_Stored entries:_

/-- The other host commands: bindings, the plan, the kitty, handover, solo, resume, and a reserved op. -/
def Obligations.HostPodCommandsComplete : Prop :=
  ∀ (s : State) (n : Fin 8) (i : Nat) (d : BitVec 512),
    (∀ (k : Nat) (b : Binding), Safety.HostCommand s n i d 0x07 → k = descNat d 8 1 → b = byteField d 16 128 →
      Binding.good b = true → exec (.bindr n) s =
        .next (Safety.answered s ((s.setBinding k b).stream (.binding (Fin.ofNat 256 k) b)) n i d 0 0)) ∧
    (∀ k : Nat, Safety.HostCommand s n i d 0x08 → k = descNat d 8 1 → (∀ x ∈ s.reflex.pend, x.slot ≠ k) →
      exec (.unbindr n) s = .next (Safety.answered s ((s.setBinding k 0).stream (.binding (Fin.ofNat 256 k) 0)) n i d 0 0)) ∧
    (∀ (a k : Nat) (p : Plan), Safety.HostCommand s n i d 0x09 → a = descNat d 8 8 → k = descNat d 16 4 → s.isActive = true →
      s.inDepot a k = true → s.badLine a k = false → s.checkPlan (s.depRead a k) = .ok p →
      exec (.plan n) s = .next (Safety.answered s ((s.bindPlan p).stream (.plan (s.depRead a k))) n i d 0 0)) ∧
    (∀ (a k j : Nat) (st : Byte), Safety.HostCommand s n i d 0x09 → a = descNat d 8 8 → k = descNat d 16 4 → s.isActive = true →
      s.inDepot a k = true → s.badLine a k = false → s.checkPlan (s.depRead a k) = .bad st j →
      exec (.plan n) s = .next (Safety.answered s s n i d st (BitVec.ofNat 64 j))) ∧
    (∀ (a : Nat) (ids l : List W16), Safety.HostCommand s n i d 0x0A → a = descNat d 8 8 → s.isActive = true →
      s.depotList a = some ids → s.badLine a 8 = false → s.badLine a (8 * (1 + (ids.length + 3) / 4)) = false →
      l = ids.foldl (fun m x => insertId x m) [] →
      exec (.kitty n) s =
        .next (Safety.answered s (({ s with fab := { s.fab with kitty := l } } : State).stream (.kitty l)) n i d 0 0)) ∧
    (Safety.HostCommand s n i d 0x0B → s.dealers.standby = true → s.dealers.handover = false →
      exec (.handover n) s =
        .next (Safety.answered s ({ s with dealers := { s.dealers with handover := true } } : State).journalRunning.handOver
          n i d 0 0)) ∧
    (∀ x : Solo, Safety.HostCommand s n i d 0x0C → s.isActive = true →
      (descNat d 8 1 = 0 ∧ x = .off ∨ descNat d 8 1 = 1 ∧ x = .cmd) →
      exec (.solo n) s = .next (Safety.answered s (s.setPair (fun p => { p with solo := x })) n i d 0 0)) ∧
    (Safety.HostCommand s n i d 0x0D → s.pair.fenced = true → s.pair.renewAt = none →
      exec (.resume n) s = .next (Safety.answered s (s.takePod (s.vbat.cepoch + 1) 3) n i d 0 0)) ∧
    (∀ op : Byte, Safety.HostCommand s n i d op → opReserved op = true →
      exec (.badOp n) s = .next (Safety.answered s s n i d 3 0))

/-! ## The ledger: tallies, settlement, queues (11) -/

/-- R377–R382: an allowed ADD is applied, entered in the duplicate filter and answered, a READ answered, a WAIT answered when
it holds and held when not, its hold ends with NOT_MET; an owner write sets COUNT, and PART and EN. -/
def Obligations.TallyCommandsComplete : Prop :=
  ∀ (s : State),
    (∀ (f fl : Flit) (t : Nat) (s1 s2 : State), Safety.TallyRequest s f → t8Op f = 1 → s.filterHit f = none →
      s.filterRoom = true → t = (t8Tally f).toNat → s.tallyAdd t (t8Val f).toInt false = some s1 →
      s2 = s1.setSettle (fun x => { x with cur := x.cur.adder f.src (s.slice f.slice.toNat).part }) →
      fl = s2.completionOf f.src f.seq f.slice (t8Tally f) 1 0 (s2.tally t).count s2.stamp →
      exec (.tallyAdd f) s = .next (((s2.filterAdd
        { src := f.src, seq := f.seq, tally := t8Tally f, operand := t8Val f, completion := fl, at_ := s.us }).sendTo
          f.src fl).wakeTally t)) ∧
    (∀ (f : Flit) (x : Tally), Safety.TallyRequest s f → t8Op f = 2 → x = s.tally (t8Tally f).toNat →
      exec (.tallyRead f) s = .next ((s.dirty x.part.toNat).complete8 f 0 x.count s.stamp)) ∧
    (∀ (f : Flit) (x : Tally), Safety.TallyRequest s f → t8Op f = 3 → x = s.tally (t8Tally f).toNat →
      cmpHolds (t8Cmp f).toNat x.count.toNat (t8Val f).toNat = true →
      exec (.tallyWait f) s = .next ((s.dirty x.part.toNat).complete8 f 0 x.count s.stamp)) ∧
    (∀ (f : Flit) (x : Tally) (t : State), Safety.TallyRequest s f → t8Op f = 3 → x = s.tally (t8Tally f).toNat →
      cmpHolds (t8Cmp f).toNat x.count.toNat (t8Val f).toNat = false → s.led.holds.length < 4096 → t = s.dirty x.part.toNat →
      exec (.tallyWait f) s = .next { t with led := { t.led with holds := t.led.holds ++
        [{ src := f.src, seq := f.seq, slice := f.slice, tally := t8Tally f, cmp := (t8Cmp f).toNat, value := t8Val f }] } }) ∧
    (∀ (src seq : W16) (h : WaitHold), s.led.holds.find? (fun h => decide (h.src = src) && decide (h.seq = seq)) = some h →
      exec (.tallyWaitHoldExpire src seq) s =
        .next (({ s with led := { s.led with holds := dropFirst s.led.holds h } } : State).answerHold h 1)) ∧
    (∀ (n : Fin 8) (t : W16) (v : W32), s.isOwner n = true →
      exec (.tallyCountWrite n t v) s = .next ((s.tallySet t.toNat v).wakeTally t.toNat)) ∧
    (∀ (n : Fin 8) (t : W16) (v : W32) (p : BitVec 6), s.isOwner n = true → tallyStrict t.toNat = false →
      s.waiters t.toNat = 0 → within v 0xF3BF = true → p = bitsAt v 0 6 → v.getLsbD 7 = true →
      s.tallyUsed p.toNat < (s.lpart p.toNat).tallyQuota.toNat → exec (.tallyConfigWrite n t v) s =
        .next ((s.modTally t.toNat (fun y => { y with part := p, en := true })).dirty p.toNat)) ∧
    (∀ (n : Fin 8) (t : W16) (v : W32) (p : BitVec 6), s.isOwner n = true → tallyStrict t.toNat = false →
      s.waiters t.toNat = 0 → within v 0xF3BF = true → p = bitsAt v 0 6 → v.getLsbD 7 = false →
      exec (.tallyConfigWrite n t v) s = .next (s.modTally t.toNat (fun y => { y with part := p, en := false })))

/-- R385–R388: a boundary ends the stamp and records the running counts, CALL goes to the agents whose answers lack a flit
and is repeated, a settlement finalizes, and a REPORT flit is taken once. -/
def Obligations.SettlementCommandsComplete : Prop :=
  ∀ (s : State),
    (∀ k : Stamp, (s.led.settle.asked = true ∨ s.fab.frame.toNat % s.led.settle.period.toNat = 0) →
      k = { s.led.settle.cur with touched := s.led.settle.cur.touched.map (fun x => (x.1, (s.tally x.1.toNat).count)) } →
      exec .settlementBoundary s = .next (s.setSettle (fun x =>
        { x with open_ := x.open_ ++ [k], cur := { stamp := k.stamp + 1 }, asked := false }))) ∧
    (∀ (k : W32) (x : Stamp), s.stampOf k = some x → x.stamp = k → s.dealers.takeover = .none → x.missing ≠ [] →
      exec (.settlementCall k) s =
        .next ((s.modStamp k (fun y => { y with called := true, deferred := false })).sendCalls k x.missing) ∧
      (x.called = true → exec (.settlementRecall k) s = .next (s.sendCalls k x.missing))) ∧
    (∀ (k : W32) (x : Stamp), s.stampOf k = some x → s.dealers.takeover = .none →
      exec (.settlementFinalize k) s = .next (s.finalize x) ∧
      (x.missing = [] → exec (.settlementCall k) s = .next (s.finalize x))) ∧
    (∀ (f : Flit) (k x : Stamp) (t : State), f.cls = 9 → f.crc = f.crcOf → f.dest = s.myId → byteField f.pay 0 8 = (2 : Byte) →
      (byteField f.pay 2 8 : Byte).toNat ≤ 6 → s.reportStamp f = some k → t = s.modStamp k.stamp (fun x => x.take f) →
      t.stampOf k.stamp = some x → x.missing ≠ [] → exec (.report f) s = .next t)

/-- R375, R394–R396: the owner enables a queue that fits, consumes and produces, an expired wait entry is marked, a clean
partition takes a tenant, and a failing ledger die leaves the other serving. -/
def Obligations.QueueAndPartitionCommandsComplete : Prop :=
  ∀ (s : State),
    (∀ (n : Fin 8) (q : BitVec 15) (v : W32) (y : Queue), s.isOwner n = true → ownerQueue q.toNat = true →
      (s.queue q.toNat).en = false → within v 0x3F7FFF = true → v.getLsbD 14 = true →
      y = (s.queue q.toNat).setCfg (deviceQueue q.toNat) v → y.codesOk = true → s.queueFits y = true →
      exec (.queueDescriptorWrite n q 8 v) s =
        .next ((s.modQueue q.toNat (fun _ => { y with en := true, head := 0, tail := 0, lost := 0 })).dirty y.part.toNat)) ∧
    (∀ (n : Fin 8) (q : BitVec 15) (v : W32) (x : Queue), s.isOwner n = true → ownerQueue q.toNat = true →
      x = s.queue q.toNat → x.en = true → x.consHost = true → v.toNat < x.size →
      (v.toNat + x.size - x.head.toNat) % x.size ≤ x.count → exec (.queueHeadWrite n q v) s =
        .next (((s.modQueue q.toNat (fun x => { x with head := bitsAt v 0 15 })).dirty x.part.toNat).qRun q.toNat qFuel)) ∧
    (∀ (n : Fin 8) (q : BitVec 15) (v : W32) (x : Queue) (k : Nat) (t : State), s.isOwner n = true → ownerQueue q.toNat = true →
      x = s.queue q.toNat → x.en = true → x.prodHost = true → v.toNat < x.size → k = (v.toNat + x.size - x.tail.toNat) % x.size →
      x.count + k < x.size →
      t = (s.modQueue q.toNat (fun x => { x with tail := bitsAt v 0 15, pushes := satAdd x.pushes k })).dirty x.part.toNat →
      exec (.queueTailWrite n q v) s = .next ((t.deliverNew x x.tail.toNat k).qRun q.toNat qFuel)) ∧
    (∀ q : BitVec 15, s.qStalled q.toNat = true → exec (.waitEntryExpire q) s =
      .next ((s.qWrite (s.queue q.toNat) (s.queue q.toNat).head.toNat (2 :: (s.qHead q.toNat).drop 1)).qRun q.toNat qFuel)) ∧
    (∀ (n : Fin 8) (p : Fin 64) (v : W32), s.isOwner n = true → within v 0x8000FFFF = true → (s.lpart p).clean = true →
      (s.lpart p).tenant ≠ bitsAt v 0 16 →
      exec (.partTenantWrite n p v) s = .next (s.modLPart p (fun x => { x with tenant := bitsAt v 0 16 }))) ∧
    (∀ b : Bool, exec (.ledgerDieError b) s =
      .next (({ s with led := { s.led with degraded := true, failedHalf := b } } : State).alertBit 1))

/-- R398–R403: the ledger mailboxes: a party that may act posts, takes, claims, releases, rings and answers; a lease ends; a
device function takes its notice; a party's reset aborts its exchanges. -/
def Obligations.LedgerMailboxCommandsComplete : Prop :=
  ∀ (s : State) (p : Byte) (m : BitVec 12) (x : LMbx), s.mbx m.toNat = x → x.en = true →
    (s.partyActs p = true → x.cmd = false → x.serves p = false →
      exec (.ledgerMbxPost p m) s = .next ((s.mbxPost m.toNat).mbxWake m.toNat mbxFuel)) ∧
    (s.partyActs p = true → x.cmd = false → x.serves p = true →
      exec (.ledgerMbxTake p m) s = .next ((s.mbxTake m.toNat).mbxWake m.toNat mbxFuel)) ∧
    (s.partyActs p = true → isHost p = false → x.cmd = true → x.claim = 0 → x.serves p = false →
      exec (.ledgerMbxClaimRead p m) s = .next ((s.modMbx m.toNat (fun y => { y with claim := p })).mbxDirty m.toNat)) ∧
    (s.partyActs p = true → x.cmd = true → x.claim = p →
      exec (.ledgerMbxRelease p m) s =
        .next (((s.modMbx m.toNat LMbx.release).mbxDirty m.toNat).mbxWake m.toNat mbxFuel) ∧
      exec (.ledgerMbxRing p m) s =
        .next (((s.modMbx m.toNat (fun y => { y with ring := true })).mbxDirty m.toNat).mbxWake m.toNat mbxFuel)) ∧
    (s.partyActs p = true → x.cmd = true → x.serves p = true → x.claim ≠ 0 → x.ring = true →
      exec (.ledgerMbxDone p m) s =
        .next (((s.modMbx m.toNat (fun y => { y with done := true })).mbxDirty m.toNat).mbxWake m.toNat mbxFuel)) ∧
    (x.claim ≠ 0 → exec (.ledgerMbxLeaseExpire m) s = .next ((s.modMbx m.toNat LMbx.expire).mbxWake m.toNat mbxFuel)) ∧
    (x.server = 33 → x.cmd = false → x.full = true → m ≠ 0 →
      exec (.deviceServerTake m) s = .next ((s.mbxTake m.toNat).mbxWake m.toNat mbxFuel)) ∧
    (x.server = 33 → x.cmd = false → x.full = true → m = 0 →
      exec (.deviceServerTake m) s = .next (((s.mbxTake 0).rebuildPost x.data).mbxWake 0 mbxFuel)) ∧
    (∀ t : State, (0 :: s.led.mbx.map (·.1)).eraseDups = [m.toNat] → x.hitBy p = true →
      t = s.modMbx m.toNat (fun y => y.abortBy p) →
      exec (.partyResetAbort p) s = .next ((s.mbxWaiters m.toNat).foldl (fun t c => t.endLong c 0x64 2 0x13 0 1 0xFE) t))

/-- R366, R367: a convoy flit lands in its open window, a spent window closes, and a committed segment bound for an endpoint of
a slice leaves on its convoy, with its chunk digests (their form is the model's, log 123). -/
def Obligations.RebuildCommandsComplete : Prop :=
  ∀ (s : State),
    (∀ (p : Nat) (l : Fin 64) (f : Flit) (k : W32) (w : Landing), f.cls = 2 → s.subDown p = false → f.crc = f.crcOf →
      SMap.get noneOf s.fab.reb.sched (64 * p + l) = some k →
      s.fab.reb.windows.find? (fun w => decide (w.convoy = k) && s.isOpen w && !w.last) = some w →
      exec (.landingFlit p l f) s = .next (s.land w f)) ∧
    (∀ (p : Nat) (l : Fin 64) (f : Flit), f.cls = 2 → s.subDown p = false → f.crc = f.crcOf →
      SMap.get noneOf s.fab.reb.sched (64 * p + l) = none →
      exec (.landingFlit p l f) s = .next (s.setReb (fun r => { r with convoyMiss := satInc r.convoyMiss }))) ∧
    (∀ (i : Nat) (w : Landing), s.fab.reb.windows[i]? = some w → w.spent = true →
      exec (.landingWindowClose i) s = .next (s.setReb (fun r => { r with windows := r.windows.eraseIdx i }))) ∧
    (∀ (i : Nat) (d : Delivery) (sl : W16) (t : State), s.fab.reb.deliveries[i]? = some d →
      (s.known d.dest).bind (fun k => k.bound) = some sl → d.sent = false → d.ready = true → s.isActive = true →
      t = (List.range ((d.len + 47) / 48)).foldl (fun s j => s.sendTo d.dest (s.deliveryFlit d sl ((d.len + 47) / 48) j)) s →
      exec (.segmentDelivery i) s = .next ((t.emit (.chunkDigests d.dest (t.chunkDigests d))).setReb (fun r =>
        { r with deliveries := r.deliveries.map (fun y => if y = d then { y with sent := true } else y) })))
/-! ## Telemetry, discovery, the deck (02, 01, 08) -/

_WHAT IS EXPECTED:_
Count the lines of the data that hold the string "wakeTally". The answer should be that number alone.

_ANSWER SECTION:_
2